We also worked with Sarah Hirsh and Ray Weil from the University of Maryland and several of our extension agents on the benefits of early-fall planted cover crops for subsoil nitrate recycling. We were especially interested in contrasting winter-killed tillage radish and winter-surviving cereals. This research has shown that, if established early (late July or early August in Central PA), radishes as well as cereals can develop very deep root systems and absorb very significant amounts of nitrogen from the subsoil (in some cases up to 200 lbs/A N!). Research using cameras installed in transparent tubes in the soil showed that roots of the summer crop planted after these covers will grow in the root channels created by these cover crops. In the case of the radish, the nitrogen is released into the topsoil as the cover crop dry matter degrades after winter kill. This nitrogen can then be available for early uptake by the summer crop (such as corn) where it would otherwise leach into groundwater. In the case of cereal cover crops the nitrogen in the biomass is released more slowly over the summer growing season.

Plant annual forage mixtures for grazing or harvesting.

A third option that is gaining more interest now is the possibility to integrate grazing livestock in our grain cropping systems. The options are many after small grain harvest. Summer annuals such as pearl millet, sorghum, sudangrass, corn, cowpea, forage soybean, sunflowers, or pumpkins can be used if planted in June or early July. In some cases, they can be planted with cool season annuals that will survive the winter so there will still be living vegetation until springtime. The summer annuals will winter kill. Typically, 6-8 weeks after planting these summer annuals can be grazed for the first time. With management intensive grazing methods, you leave significant amounts of plant residue (at least 2000 lbs/A drymatter).
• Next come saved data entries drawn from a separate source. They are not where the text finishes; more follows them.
-- ==== Sys2Proof/Machine/Orders.lean ====
section
/-!
DEFINITION. Orders: acceptance and expansion (R45, R62 to R75), outcomes and delivery (R51 to R58, R71 to R73, R538),
cancellation (R86), the sentinel (R56), the close of an input (R53), and the rennet's switches.
-/
namespace Sys2Proof.Machine

/-! ## Expansion (R74, R75) -/

/-- A task as placed: count, budget, and charges. -/
def placedTask (img : List Byte) (par : List Nat) (pl : Nat × Nat × Nat) : TaskSt :=
  let t := imgTaskAt img pl.1
  let cb := countBudget img t.cls t.costOff par
  { cls := t.cls, beat := pl.2.1, die := pl.2.2, count := cb.1, budget := cb.2
    costs := taskCosts img t.costOff par pl.2.2, flowGated := t.flowGated }

/-- Tasks whose successor lists name task `k`. DEDUCED, log entry 26. -/
def predecessors (img : List Byte) (k : Nat) : List Nat :=
  (List.range k).filter (fun i => (imgSuccs img (imgTaskAt img i)).any (fun x => x.1 == k))

/-- Curd `i` of task `k` of an order, its descriptor at `a` and its argument block at `ar`. DEDUCED, log entry 26. -/
def Order.newCurd (o : Order) (s : State) (img : List Byte) (k i a ar rank : Nat) : Curd :=
  let t := imgTaskAt img k
  let x := o.tasks.getD k default
  -- FABRIC and REMOTE jobs never carry a flow (R126)
  let fl := if t.flowGated && t.cls < 10 then (match (o.produces t)[i]? with | some j => (o.allocs.getD j default).flow | none => noFlow) else noFlow
  let cnt := fun j => (o.tasks.getD j default).count
  { handle := o.handle, task := k, index := i, cls := t.cls, hasFlow := fl != noFlow, budget := x.budget
    quantum := quantumOf x.budget, beat := x.beat, die := x.die
    dep := ((predecessors img k).map cnt).sum, flow := fl
    entry := s.imgAddr o.slot (entryOffset img t.cls t.entry), entryOff := t.entry, args := ar
    succ := s.imgAddr o.slot t.succOff, nSucc := ((imgSuccs img t).map (fun y => cnt y.1)).sum
    prio := o.prio, addr := a, rank := rank, func := o.func }

/-- (task, index) of every curd of an order. DEDUCED, log entry 26. -/
def Order.curdList (o : Order) : List (Nat × Nat) :=
  (List.range o.tasks.length).flatMap (fun k => (List.range (o.tasks.getD k default).count).map (fun i => (k, i)))

/-- Takes `n` arena blocks for an order. DEDUCED, log entry 26. -/
def State.takeArenas (s : State) (h : Nat) : Nat → List Nat × State
  | 0 => ([], s)
  | n + 1 => let r := s.takeArenas h n; let t := r.2.takeArena h; (r.1 ++ [t.1], t.2)

/-- The argument block of PRACH job `i` (R257), OUT_ADDR in a block of its own. DEDUCED, log entry 26. -/
def Order.prachArgs (o : Order) (i out : Nat) : List Byte :=
  let al := (o.allocs.filter (fun a => a.kind == 4)).getD i default
  let e := al.entry
  let p := u8 e 17 % 16
  let x := (o.inputs.find? (fun j => j.port == p)).getD default
  let lte := 0x10 ≤ u8 e 12 % 32
  (e ++ leBytes 8 x.buf ++ leBytes 2 (fhN x) ++ leBytes 1 (if lte then 0 else natAt o.params 10) ++ zeros 5 ++ leBytes 8 out ++ zeros 8).take 64

/-- Fills the argument block of a curd (R209, R257); those of kernels and BMU programs keep what the block holds. DEDUCED, log entry 26. -/
def State.fillArgs (s : State) (o : Order) (img : List Byte) (c : Curd) : State :=
  if c.cls ≤ 1 then s
  else if c.cls = 6 then
    let r := s.takeArena o.handle
    r.2.caveWrite c.args (o.prachArgs c.index (r.1 * 4096))
  else s.caveWrite c.args ((slice img (entryOffset img c.cls c.entryOff) 64 ++ zeros 64).take 64)

/-- Writes the curd descriptors and argument blocks of an order that stands in the list of orders. DEDUCED, log entry 26. -/
def State.expand (s : State) (o : Order) (rank : Nat) : State :=
  let img := (s.image o.slot).bytes
  let l := o.curdList
  let n := ceilDiv l.length 64
  let d := s.takeArenas o.handle n
  let a := d.2.takeArenas o.handle n
  let at' := fun (b : List Nat) (i : Nat) => natAt b (i / 64) * 4096 + i % 64 * 64
  let cs := (List.range l.length).map (fun i =>
    let x := l.getD i (0, 0)
    o.newCurd s img x.1 x.2 (at' d.1 i) (at' a.1 i) rank)
  let s1 := { a.2 with curds := a.2.curds ++ cs }
  let s2 := (List.range 5).foldl State.noteStore (cs.foldl (fun (t : State) (c : Curd) => t.fillArgs o img c) s1)
  -- a curd that reaches its heap after its beat has begun ends at once (R118)
  (cs.filter (fun c => atOrAfter s.beat c.beat)).foldl (fun (t : State) (c : Curd) =>
    (t.endCurd c.addr 0x12 true).bump .DISP_RELEASE_FLT c.station) s2

/-! ## Acceptance -/

/-- Fields of Table 3.2 as the rennet reads them. -/
def decInOf (img : List Byte) (p : List Byte) : DecIn :=
  { img := img, params := ordParams p, homeDie := bits (u8 p 2) 5 4, dieMask := u8 p 3 % 16, deadline := u32 p 4
    ports := (ordInputs p).map (fun x => (inPort x, inReady x)) }

/-- The beat of an input's first consumer, or the promised beat (R53). -/
def firstConsumer (img : List Byte) (places : List (Nat × Nat × Nat)) (port promised : Nat) : Nat :=
  match places.filter (fun x => bitAt (imgTaskAt img x.1).inports port) with
  | [] => promised
  | x :: r => r.foldl (fun a y => earlierBeat a y.2.1) x.2.1

/-- An input as the order starts with it: host and Cave data stand ready. DEDUCED, log entry 25. -/
def State.newInput (s : State) (img : List Byte) (places : List (Nat × Nat × Nat)) (promised : Nat) (x : List Byte) : InputSt :=
  { port := inPort x, kind := inKind x, ref := inRef x, len := inLen x, ready := inReady x
    firstBeat := firstConsumer img places (inPort x) promised
    arrived := inKind x == 1 || inKind x == 2
    bound := if inKind x = 0 then s.declBound x else none }

/-- Bytes of arena addresses that an input's data needs: its grid and erasure map, or its stream. -/
def State.inputBytes (s : State) (o : Order) (i : InputSt) : Nat :=
  if i.kind = 0 then mapOffset (s.gridBytes o i) + ceilDiv (fhNSym i * fhN i) 8
  else if i.kind = 3 then bits i.ref 47 32 * 64
  else 0

/-- Sets aside addresses for the inputs of the order that stands last in the list of orders. DEDUCED, log entry 25. -/
def State.placeInputs (s : State) (h : Nat) (ports : List Nat) : State :=
  ports.foldl (fun (t : State) p =>
    match t.orderOf h with
    | none => t
    | some o =>
      match o.input p with
      | none => t
      | some i =>
        let n := t.inputBytes o i
        if n = 0 then t
        else
          let r := t.setAside n
          t.used.modOrder h (fun o => { (o.modInput p (fun i => { i with buf := r.1 })) with ranges := o.ranges ++ [r.2] })) s

/-- The sentinel index of an acceptance: a free one, which the spec leaves open (R70). -/
def State.sentinelFree (s : State) (n : Nat) : Bool := !(s.orders.any (fun o => o.handle % 16384 == n))
def State.chooseSentinel (s : State) : Nat :=
  let x := s.pick 16384
  if s.sentinelFree x then x
  else (((List.range (s.orders.length + 1)).map (fun i => (x + i) % 16384)).find? s.sentinelFree).getD 0
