-- ==== Sys2Proof/Machine/Power.lean ====
section
/-!
DEFINITION. Power states, their entries and exits, clock steps, pads, and the feeds (R478 to R495).
-/
namespace Sys2Proof.Machine

/-! ## Domains (R481, Table 19.1) -/

def State.tilesOn (s : State) : Nat := s.reg2 .POWER_TILES_LO .POWER_TILES_HI
/-- TRANSITION: 0 none, 1 entry, 2 exit, 3 clock step. DEDUCED, log entry 38. -/
def State.transition (s : State) : Nat := s.fld Fld.POWER_STAT_TRANSITION
def State.pwState (s : State) : Nat := s.fld Fld.POWER_STAT_STATE

/-- Bits of `a` that are not in `b`. -/
def andNot (a b : Nat) : Nat := a - (a &&& b)
/-- All tiles of the dies of a mask. -/
def dieTiles (dm : Nat) : Nat := (maskList dm 4).foldl (fun a d => a + 0xFFFF * 2 ^ (16 * d)) 0
def dieOf (doms : Nat) : Nat := doms / 4 % 16

/-- Domains and tiles that are on in a state (Table 19.2, R484). In M-HOLD D_HUB, D_TIME and D_CAVE keep power. -/
def pwTarget (st dm tm : Nat) : Nat × Nat :=
  if st = 0 then (0x3FF, 2 ^ 64 - 1)
  else if st = 1 then (0x3FF - dm * 4, andNot (2 ^ 64 - 1) (tm ||| dieTiles dm))
  else if st = 2 then (0x1C3, 0)
  else if st = 3 then (0x43, 0)
  else (0, 0)

/-! ## Refusals -/

/-- The reply bytes of POWER_STATE, CLOCK_STEP and a refused DBG_OPEN: REFUSER and INDEX. -/
def refuserBytes (refuser index : Nat) : List Byte := leBytes 1 refuser ++ zeros 1 ++ leBytes 2 index

def State.pwReply (s : State) (c : Option CmdCtx) (status refuser index : Nat) : State :=
  match c with
  | some c => s.lateReply c status (refuserBytes refuser index)
  | none => s

/-- A refusal or an abort is kept in POWER_LAST and counted; `st` is 5 for a clock step. DEDUCED, log entry 38. -/
def State.pwRecord (s : State) (status st refuser index : Nat) : State :=
  ((s.setReg .POWER_LAST 0 (status + 2 ^ 8 * st + 2 ^ 11 * refuser + 2 ^ 16 * index)).setReg .POWER_LAST_STAMP 0 s.stamp).bump
    .POWER_CNT (st * 6 + refuser)

def State.pwRefuse (s : State) (c : Option CmdCtx) (st refuser index : Nat) : State :=
  (s.pwRecord 0x24 st refuser index).pwReply c 0x24 refuser index

/-! ## Entry checks (Table 19.3) -/

/-- A debug session that refuses the entry (R508, Table 20.6). DEDUCED, log entry 38. -/
def State.sessRefuser (s : State) (st offTiles : Nat) : Option Nat :=
  (List.range 4).find? (fun n =>
    s.fld Fld.DBG_SESS_STATE n != 0 &&
      ((s.fld Fld.DBG_SESS_LEVEL n == 2 && (decide (2 ≤ st) || bitAt offTiles (s.fld Fld.DBG_SESS_TILE n)))
        || (s.fld Fld.DBG_SESS_LEVEL n == 3 && decide (1 ≤ st))))

/-- A cell that an entry takes capacity from, and what it takes: everything, or a share for tiles of a die that stays on. -/
def entryTakes (st dies tiles : Nat) (x : PoolCell) : Option (Option Nat) :=
  if 3 ≤ st then some none
  else if perDiePool x.pool && bitAt dies x.index then some none
  else
    let k := popCount (tiles / 2 ^ (16 * x.index)) 16
    if x.pool = 0 ∧ k ≠ 0 then some (some (4000 * k))
    else if x.pool = 1 ∧ k ≠ 0 then some (some (1000 * k))
    else none

/-- A cell of a column with margin `m` that stands in the way of the entry (Table 2.6). -/
def entryBlocked (st dies tiles m : Nat) (x : PoolCell) : Bool :=
  match entryTakes st dies tiles x with
  | none => false
  | some none => x.res != 0
  | some (some u) => decide (admitLess m u x < x.res)

/-- The first pool in the way, in the earliest column from E (Table 19.3 check 3): pool ID and index. -/
def State.calRefuser (s : State) (st dies tiles : Nat) : Option Nat :=
  ((s.columnsFrom s.firstAffected).findSome? (fun c => c.cells.find? (entryBlocked st dies tiles c.margin))).map
    (fun x => x.pool + 256 * x.index)

/-- A cell move into this module is pending, or a flow of it may still take a copy. DEDUCED, log entry 54. -/
def State.movesIn (s : State) (m : Move) : Bool :=
  !m.live || (List.range m.n).any (fun i => (s.flow (m.first + i)).state == 1 && (s.flow (m.first + i)).sbState == 0)

/-- The lowest peer with a cell move, or with a lease granted for this epoch or the next (check 4). -/
def State.peerRefuser (s : State) : Option Nat :=
  let e := epochOf s.beat
  (((s.fab.moveIn.filter s.movesIn).map Move.peer ++ s.fab.moveOut.map Move.peer
    ++ (s.fab.grants.filter (fun g => g.lease.epoch == e || g.lease.epoch == (e + 1) % 64)).map Grant.lessee)).foldl
    (fun a p => match a with | none => some p | some q => some (min p q)) none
This residue provides the solar panel to fuel new regrowth so you can graze the cover another time. This summer we will start a research project to investigate the production, soil health, and economic benefits of double cropped soybeans versus a grazing a summer annual forage mixture on several farms in Adams and Franklin Counties. We will share results as we gather them. Further, we will collaborate with NRCS grazing specialists to give a demonstration of grazing summer annual mixtures for soil health and livestock feed at Ag Progress Days (3rd week of August in Rock Springs, Centre County). Everybody is invited to attend this free event.

In conclusion, you have many options to do something productive with your land after small grain harvest instead of leaving it fallow. This can add to the economic bottom line of your operation, but it can also help to improve soil health, reduce nitrate leaching, and reduce nitrogen fertilizer needs of following crops.